■ **DIRECTIONS**
Each line below that holds the word "Segment" counts once. Say how many such lines there are, and no more.

Stored data

━━━━━━━━━━━━━━━━━━━━━━━━━━━━━━

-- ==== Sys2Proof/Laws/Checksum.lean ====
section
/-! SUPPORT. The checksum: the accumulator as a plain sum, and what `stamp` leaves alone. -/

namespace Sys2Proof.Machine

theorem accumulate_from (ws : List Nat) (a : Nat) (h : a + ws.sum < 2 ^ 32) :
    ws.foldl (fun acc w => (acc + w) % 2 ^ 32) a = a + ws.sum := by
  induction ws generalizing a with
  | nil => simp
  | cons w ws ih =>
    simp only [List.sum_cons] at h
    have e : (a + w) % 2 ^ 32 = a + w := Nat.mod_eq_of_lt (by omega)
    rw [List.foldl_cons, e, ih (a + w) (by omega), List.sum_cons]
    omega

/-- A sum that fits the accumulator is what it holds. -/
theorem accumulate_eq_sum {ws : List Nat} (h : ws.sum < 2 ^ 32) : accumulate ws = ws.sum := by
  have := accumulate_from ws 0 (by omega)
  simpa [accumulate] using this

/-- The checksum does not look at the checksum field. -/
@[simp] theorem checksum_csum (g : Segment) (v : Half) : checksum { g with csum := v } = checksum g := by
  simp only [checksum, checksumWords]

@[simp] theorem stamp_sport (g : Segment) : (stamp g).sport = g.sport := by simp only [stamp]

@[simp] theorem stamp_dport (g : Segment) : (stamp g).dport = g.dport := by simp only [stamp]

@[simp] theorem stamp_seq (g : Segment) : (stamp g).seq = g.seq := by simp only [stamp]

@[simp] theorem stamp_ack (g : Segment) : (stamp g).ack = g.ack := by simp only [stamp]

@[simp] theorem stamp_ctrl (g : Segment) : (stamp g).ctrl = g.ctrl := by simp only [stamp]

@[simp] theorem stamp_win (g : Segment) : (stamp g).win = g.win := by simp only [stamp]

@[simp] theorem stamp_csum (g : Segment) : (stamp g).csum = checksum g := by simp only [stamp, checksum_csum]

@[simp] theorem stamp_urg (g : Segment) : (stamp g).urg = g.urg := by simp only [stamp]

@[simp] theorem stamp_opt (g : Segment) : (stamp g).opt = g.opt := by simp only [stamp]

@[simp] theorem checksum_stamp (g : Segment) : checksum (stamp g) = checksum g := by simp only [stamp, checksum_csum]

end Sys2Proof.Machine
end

━━━━━━━━━━━━━━━━━━━━━━━━━━━━━━

■ **ANSWER TO THIS EXERCISE**
11